* _WORK TO COMPLETE_: Pick out and copy every line below that has the word "carry".

* _STUDY MATERIAL_:
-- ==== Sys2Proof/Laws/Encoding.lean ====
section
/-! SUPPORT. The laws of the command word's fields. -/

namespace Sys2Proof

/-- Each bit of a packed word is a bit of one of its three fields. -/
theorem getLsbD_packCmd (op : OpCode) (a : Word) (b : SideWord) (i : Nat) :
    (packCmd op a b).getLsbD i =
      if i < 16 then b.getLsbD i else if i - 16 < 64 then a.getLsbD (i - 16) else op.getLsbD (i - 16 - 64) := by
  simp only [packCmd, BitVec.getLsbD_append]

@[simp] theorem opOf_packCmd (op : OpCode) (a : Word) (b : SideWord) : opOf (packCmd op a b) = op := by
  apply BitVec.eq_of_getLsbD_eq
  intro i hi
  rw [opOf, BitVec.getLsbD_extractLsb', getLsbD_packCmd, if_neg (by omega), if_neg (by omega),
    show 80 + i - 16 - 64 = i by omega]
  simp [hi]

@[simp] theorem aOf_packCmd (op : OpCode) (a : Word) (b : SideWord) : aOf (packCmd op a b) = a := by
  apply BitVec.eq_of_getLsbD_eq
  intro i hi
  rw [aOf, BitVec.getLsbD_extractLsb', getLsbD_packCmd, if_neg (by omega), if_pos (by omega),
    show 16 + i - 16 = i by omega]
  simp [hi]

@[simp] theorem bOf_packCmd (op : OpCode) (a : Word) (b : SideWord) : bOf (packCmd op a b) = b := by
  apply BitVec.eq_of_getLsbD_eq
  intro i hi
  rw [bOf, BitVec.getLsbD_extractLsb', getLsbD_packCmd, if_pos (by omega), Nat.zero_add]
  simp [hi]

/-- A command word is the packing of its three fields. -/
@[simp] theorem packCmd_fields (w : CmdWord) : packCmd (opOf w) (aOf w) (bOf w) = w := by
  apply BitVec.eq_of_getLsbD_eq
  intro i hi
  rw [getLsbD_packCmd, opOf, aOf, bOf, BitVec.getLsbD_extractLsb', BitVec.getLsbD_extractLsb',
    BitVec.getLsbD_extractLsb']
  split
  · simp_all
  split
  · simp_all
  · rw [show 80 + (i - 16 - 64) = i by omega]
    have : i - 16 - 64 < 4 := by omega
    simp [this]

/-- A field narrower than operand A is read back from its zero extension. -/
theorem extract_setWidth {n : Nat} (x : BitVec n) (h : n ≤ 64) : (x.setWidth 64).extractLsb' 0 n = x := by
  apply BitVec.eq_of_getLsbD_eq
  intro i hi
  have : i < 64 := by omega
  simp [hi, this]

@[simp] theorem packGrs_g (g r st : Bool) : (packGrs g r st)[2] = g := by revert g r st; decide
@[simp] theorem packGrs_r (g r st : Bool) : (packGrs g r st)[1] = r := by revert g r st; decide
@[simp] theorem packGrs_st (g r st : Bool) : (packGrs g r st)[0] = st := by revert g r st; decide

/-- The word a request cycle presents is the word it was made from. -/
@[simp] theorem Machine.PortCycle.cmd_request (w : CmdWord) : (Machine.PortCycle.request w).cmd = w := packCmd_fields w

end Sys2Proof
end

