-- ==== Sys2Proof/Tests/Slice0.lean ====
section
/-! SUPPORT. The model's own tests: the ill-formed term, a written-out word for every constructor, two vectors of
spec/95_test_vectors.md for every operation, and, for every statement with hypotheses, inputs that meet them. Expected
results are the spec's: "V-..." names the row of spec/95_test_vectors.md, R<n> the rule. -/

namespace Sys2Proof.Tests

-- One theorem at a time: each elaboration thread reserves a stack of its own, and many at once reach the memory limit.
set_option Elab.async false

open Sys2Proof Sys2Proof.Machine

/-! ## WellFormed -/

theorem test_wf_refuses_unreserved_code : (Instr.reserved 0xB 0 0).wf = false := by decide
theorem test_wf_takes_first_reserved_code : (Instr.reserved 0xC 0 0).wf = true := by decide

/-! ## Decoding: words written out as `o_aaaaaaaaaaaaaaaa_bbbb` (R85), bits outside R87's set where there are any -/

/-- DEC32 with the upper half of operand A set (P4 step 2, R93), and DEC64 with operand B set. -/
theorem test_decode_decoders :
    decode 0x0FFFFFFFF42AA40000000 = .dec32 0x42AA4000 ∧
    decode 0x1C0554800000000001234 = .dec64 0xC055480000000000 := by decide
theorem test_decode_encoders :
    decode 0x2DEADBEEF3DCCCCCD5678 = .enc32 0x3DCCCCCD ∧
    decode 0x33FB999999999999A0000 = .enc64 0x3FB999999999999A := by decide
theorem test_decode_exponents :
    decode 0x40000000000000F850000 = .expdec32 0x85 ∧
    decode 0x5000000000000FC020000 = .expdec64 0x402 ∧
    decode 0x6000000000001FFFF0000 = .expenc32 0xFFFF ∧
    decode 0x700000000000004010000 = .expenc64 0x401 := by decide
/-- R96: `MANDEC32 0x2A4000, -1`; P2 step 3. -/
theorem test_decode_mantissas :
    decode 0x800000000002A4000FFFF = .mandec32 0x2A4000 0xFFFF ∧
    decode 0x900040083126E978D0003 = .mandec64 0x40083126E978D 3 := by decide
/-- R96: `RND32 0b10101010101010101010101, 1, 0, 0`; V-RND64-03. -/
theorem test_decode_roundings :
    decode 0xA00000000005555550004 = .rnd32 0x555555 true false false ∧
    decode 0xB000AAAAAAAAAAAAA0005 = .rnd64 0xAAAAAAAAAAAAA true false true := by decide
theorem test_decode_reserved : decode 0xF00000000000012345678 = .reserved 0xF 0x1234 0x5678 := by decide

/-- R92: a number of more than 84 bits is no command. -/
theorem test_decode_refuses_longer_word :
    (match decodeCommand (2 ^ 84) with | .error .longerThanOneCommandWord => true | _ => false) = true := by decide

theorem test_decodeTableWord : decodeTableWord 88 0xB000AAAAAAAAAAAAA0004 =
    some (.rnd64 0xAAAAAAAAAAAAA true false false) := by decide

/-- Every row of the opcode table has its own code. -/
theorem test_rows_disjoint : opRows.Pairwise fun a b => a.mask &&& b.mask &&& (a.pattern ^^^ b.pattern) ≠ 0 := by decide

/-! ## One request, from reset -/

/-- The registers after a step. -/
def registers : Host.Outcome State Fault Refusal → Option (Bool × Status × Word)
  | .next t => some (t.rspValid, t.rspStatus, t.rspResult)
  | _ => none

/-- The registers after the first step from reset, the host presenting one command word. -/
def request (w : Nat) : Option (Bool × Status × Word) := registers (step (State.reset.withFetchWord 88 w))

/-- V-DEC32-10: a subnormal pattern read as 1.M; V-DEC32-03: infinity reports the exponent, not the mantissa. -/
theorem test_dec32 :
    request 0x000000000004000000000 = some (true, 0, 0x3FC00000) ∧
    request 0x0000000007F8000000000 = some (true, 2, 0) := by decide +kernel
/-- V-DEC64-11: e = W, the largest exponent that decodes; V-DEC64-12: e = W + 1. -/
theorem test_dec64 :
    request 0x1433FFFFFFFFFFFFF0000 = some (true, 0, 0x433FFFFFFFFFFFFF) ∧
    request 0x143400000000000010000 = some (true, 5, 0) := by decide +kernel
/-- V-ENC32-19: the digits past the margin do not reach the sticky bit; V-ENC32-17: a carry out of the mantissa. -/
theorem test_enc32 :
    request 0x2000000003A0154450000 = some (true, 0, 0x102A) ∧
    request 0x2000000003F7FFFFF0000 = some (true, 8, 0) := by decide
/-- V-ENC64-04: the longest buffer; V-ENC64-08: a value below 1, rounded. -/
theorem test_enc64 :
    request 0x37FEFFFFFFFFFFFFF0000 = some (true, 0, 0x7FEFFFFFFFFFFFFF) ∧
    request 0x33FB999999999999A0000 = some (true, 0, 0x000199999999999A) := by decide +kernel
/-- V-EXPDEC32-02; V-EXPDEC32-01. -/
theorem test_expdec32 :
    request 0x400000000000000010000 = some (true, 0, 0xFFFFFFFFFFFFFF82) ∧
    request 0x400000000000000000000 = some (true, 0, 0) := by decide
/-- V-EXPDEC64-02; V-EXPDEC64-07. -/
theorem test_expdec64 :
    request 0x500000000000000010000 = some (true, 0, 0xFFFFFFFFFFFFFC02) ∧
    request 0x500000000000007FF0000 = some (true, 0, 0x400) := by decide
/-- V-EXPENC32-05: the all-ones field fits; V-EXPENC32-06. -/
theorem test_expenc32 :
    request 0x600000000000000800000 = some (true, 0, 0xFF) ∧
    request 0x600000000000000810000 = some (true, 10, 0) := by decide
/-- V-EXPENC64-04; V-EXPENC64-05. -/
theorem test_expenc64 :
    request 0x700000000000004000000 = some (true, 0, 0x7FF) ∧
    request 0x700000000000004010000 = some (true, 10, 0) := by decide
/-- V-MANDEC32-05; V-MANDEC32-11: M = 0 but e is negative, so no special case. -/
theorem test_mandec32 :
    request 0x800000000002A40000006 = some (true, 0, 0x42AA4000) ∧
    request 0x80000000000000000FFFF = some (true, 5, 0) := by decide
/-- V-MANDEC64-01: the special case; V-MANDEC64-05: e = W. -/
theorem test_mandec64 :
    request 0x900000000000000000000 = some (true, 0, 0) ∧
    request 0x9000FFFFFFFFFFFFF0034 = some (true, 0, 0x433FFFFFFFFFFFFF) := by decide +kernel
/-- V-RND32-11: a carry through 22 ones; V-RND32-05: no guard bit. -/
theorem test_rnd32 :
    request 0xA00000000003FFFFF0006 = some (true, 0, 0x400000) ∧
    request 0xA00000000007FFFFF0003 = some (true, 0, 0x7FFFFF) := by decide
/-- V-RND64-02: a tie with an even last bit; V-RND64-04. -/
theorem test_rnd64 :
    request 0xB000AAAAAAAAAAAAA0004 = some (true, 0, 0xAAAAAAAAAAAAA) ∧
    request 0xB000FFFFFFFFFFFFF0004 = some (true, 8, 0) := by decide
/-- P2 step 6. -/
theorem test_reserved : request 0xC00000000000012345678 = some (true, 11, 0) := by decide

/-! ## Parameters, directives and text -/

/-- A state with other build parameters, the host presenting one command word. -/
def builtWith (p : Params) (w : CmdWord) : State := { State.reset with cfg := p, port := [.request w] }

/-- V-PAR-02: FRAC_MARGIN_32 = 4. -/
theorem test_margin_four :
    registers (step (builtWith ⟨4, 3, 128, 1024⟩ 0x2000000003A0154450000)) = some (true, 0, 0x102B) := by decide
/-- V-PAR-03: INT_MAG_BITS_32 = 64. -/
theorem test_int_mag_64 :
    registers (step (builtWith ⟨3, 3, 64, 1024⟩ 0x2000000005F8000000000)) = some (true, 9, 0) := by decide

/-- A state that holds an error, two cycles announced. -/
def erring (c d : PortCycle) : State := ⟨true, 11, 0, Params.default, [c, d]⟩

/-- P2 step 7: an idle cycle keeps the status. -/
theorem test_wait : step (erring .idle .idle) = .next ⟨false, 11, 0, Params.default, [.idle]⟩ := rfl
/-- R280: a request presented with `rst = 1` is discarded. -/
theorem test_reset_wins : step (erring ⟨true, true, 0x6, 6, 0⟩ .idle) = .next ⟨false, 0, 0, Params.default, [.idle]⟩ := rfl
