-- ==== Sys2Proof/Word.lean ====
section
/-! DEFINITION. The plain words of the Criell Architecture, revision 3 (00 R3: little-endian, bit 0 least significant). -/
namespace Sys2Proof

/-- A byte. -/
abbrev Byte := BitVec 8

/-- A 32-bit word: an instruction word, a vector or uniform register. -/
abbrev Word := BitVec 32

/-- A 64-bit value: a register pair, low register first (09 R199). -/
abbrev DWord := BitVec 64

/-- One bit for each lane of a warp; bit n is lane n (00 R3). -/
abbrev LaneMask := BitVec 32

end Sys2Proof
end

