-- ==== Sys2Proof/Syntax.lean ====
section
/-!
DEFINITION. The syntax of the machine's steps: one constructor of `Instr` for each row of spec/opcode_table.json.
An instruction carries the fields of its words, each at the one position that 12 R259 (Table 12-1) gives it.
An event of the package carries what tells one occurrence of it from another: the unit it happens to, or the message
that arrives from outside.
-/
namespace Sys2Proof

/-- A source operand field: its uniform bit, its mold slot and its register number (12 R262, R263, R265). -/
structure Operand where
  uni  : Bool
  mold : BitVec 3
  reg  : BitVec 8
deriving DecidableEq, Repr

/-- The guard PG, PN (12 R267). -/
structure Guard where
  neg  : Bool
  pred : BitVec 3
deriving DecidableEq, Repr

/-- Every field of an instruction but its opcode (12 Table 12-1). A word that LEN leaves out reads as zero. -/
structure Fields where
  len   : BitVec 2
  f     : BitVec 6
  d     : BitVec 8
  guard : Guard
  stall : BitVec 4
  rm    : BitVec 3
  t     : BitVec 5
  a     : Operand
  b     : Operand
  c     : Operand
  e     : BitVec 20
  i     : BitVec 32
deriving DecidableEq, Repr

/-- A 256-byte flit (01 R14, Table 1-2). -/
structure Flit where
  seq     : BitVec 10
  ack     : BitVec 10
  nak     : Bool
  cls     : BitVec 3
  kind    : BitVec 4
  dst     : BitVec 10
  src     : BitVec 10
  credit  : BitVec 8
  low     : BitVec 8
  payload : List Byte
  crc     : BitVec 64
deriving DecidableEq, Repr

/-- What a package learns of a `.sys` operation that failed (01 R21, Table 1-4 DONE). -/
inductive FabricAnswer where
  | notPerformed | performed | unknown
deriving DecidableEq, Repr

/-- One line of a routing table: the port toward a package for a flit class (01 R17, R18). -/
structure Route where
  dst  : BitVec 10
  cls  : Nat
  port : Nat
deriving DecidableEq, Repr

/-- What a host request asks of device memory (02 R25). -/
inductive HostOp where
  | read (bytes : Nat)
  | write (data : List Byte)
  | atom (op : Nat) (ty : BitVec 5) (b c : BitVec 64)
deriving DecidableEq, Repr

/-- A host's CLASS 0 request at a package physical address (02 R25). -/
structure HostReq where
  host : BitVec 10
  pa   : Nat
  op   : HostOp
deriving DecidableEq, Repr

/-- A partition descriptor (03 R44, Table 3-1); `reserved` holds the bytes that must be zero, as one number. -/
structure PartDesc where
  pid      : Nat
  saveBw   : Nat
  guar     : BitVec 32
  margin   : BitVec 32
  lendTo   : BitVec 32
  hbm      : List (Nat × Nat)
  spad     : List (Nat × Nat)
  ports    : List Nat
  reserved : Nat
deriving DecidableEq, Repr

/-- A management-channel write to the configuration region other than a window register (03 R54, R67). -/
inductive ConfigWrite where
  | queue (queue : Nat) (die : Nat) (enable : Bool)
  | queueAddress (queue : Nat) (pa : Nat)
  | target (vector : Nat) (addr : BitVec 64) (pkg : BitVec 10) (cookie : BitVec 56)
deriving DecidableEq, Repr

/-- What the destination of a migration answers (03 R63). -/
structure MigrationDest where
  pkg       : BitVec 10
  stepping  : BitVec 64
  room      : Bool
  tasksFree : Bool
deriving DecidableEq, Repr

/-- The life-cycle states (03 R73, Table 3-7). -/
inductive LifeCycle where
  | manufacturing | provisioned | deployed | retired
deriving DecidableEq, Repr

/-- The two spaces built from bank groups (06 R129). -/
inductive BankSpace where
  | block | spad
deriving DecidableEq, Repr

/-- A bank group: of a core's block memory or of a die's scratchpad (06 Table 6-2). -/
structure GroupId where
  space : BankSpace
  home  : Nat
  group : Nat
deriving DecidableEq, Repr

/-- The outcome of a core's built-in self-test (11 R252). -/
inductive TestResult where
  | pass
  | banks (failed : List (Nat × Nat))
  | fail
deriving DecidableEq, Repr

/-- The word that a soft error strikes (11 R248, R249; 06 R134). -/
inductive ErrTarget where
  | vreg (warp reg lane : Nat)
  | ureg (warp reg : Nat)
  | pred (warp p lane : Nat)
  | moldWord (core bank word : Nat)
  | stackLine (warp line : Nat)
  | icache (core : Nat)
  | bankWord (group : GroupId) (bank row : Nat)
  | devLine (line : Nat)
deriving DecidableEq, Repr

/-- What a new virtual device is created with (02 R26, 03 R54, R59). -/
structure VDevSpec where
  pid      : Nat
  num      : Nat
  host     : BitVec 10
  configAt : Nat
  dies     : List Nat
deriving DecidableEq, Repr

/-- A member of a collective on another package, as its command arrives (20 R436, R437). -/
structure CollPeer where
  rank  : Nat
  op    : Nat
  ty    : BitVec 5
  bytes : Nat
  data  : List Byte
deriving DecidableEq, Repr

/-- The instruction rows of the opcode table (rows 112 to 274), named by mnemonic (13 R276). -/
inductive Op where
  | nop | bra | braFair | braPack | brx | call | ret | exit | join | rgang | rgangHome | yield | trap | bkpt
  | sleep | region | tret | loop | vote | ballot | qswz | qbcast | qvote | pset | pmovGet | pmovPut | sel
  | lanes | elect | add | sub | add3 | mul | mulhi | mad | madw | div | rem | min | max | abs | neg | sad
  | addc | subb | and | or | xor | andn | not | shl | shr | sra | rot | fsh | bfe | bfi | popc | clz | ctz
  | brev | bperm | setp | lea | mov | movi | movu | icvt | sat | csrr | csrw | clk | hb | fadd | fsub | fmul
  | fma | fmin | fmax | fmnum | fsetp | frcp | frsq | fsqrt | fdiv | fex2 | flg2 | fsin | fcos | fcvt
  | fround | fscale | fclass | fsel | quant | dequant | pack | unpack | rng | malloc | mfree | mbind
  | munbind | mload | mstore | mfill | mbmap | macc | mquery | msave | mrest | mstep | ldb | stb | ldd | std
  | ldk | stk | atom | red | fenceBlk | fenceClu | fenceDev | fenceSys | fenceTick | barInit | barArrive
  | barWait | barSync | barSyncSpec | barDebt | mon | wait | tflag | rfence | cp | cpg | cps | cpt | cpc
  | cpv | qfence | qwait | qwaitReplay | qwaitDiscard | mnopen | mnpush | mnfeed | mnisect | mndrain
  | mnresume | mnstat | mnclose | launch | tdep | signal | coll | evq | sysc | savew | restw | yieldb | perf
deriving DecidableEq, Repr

* _ANSWER SECTION_:
/-- V-ENC32-19: the digits past the margin do not reach the sticky bit; V-ENC32-17: a carry out of the mantissa. -/
/-- V-RND32-11: a carry through 22 ones; V-RND32-05: no guard bit. -/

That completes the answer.